(403b) Towards More Accurate Transport Models for Non-Ideal Mixtures of Hydrocarbons and Supercritical or Near-Critical Water Using Generalized Maxwell-Stefan Expression
AIChE Annual Meeting
2014
2014 AIChE Annual Meeting
Catalysis and Reaction Engineering Division
Reaction Engineering of Biomass and Hydrocarbons in Supercritical Water
Tuesday, November 18, 2014 - 3:35pm to 3:55pm
The mixing of a hydrocarbon droplet, containing a mixture of three pseudocomponents of the crude oil constructed based on Lee-Kesler correlations and predictive Peng-Robinson 78 equation of state model, in a reservoir of supercritical or near-critical water (SCW/NCW) is modeled. This study is an extension of our previous works on the mixing of a single-component or two-component hydrocarbon droplet in SCW. As in our previous works, transport, thermodynamics, and phase equilibrium sub-models are used to estimate the relevant physical properties. The current study uses a generalized Maxwell-Stefan (MS) expression to model the multi-component mass transfer process. The diffusion driving forces in Maxwell-Stefan equations, e.g. terms of fugacity gradients, account for effects of the mixture's non-ideality on mass fluxes, and provide microscale information, such as multi-component partitioning, and insight into large scale mixing in applications that include supercritical water oxidation, supercritical water desulfurization, etc.
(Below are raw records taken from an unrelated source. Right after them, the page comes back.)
-- ==== Sys2Proof/Machine/MemoryAnswer.lean ====
section
/-!
DEFINITION. MEMORY_ANSWER: the memory answers the access in progress, and the rule of the step it belongs to issues the next
access or completes or fails the work (R112, R113, R119). What each step's end does is defined beside its tenancy.
-/
namespace Sys2Proof.Machine

/-- Every access of the step was answered OK, the words read being these (R119). -/
def completeWork (w : Work) (ws : List Word) (s : State) : State :=
  match w with
  | .hostRead => hostReadDone (ws.headD 0) s
  | .hostWrite => hostWriteDone s
  | .hostFirstWrite => hostFirstWriteDone s
  | .hostRelease => hostReleaseDone s
  | .hostLose => hostLoseDone s
  | .hostOldValue => hostOldValueDone (ws.headD 0) s
  | .hostUndo => hostUndoDone s
  | .markRoom sources limit => markRoomDone sources limit s
  | .markAppend sources limit stamp => markAppendDone sources limit stamp s
  | .markLapseEnd sources limit => markLapseEndDone sources limit s
  | .markLimit sources count => markLimitDone sources count s
  | .armRoom action limit => armRoomDone action limit s
  | .armAppend action limit stamp => armAppendDone action limit stamp s
  | .armAnchor action count => armAnchorDone action count s
  | .disarm fresh => disarmDone fresh s
  | .release count => releaseJobDone count s
  | .discard => discardDone s
  | .rollbackAnchor => rollbackAnchorDone s
  | .restoreRead => restoreReadDone ws s
  | .restoreWrite link => restoreComplete link s
  | .settleVoid => settleVoidDone s
  | .settleAnchor => settleAnchorDone s
  | .brokenAnchor => brokenAnchorDone s
  | .clearFirst second => clearFirstDone second s
  | .clearSecond => clearSecondDone s
  | .clearSlot slot => clearSlotDone slot s
  | .formatAnchor => formatDone s
  | .readCopyA => copyARead (readingOf s ws) s
  | .readCopyB a => copyBRead a (readingOf s ws) s
  | .scan anchor slot => scanDone anchor slot ws s
  | .peek slot retained => peekDone slot retained ws s

/-- An access of the step was answered ERROR: the accesses after it are not issued, and the owning rule gives the
consequence (R119). -/
def failWork (w : Work) (s : State) : State :=
  match w with
  | .hostRead => hostAccessFailed s
  | .hostWrite => hostAccessFailed s
  | .hostFirstWrite => hostAnchorFailed s
  | .hostRelease => hostAnchorFailed s
  | .hostLose => hostAnchorFailed s
  | .hostOldValue => hostAccessFailed s
  | .hostUndo => hostAccessFailed s
  | .markRoom _ _ => markAnchorFailed s
  | .markAppend _ _ _ => markAppendFailed s
  | .markLapseEnd _ _ => markAnchorFailed s
  | .markLimit _ _ => markAnchorFailed s
  | .armRoom _ _ => armAnchorFailed s
  | .armAppend _ _ _ => armAppendFailed s
  | .armAnchor _ _ => armAnchorFailed s
  | .disarm _ => disarmFailed s
  | .release _ => releaseJobFailed s
  | .discard => discardFailed s
  | .rollbackAnchor => rollbackAnchorFailed s
  | .restoreRead => rollbackMemoryFailed s
  | .restoreWrite _ => rollbackMemoryFailed s
  | .settleVoid => rollbackMemoryFailed s
  | .settleAnchor => rollbackAnchorFailed s
  | .brokenAnchor => brokenAnchorFailed s
  | .clearFirst _ => formatFailed s
  | .clearSecond => formatFailed s
  | .clearSlot _ => formatFailed s
  | .formatAnchor => formatAnchorFailed s
  | .readCopyA => copyARead .unreadable (setFlag .memoryFault s)
  | .readCopyB a => copyBRead a .unreadable (setFlag .memoryFault s)
  | .scan _ _ => scanFailed s
  | .peek slot retained => peekFailed slot retained s

/-- The access was answered OK: the next access of the run is issued at the next word address, or the step is complete
(R112, R119). -/
def accessAnswered (t : Tenancy) (data : Word) (s : State) : State :=
  match t.transfer with
  | .write a lanes _ (x :: rest) => s.withTenancy (some ⟨t.work, .write (a + 4) lanes x rest⟩)
  | .write _ _ _ [] => completeWork t.work [] s
  | .read a (more + 1) got => s.withTenancy (some ⟨t.work, .read (a + 4) more (got ++ [data])⟩)
  | .read _ 0 got => completeWork t.work (got ++ [data]) s

/-- MEMORY_ANSWER: OK with the word read, or ERROR, whose data is not used (R119). With no access issued nothing is
answered (DESIGN CHOICE, log entry 3). -/
def execMemoryAnswer (ok : Bool) (data : Word) (s : State) : Host.Outcome State Fault Refusal :=
  .next (match s.port.tenancy with
    | some t => if ok then accessAnswered t data s else failWork t.work s
    | none => s)

end Sys2Proof.Machine
end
Results show that fractionation (i.e. the preferred dissolution of a specific hydrocarbon component into the water-rich phase), which characterizes the transport and mixing process at various water temperatures, is predicted to be noticeably enhanced using the MS model with complete driving force expressions including non-ideality terms (referred as model 2) compared to that using the MS model with one single driving force term computed from the species' concentration gradients (model 1). We find that when the water temperature is greater than the lowest water-HC binary upper critical solution temperature (UCST) but lower than the overall UCST, model 2 predicts longer mixing time and higher molar fractions of heavy HC species on HC-rich phase than those predicted using model 1 during the entire mixing process. This study shows that, because of high non-ideality, a generalized MS model with complete driving force expressions is important to accurately predict the mixing process of SCW/NCW and HCs.